Its not just about Christmas either, although it does become overwhelmingly obvious at this time of year. I have seen nursery and primary children "graduate", complete with cap and gown leaving little to look forward later; I recently heard of a family having a three-tiered cake for their baby's first birthday (and couldn't help wondering what their wedding cake would be like); "youth groups" which once catered for teenagers seem increasingly to be the domain of younger children; and I'm sure there are a multitude of other examples.

The most dangerous aspect of it is undoubtedly the credit culture, where a whole culture telling you that you don't have to wait has led to a spiralling personal debt crisis about which the entire establishment seems to be keeping its head firmly buried in the sand.

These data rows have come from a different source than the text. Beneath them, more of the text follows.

-- ==== Sys2Proof/Machine/Step.lean ====
section
/-! DEFINITION. Sys2Proof/Machine/Step.lean: one step takes the command at the front of the queue; with an empty queue one
timeline cycle passes (log 4). -/

namespace Sys2Proof.Machine

/-- One step. -/
def step (s : State) : Host.Outcome State Fault Refusal :=
  match s.pending with
  | [] => .next s.tick
  | c :: rest => exec c { s with pending := rest }

/-- The state with the command that a word spells put at the front of its queue; unchanged where the word spells none. -/
def State.withFetchWord (s : State) (nbits w : Nat) : State :=
  match decodeTableWord nbits w with
  | none => s
  | some c => { s with pending := c :: s.pending }

end Sys2Proof.Machine
end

It may sound like an exaggeration to equate putting up your Christmas tree on the first of December with the growth in the pay day loan industry, but I wonder if somewhere along the line they are symptoms of the same culture.

I am not saying I have got the balance right myself, in fact, I am fairly certain I haven't. Because although I have definitely not started celebrating Christmas yet, neither have I set aside enough time to actively anticipate the season to come (by which I don't mean getting my Christmas cards written, although that would probably not be a bad idea some time soon).

Waiting does not mean just "carrying on as usual for a bit longer before beginning" but actively looking forward. I think that is the point of the season of Advent in the church calendar: not to be a time of just carrying on as normal, nor to be a time to start celebrating Christmas already; but a time to actively look forward to celebrations to come; to live in the joyful hope of a future promise.

It is this "waiting in hope" which I fear we have somewhat lost and, although I don't know how, would like us to be able to collectively rediscover.

Saturday, 30 November 2013

Thoughts about Andrew

I would like to wish you all a very Happy St Andrew's day!

I can claim no Scottish connections, so this may seem like a slightly odd occasion on which to write a blog post. Then again, I am more-than-slightly sceptical of the story of Andrew's bones coming to Scotland so I am not entirely sure he can claim much of a genuine connection with Scotland either. But I have had a half written blog post about St Andrew for quite some time and today seemed like as good a time to put it up as any.

I think I quite like St Andrew. Admittedly, we don't know a lot about him, but it strikes me there are some interesting details in the few mentions of him in the gospels and I thought I'd share them here on the off chance that others might find them vaguely interesting too.

In Greek, Andrew (Ανδρέας) means man; incidentally the same meaning as Adam. It is surely intentional that Jesus' first (or second, depending which gospel account you read) disciple is Andrew, or man, or perhaps we could say humanity. Perhaps the "new Adam" is not just Christ, but his disciples and followers.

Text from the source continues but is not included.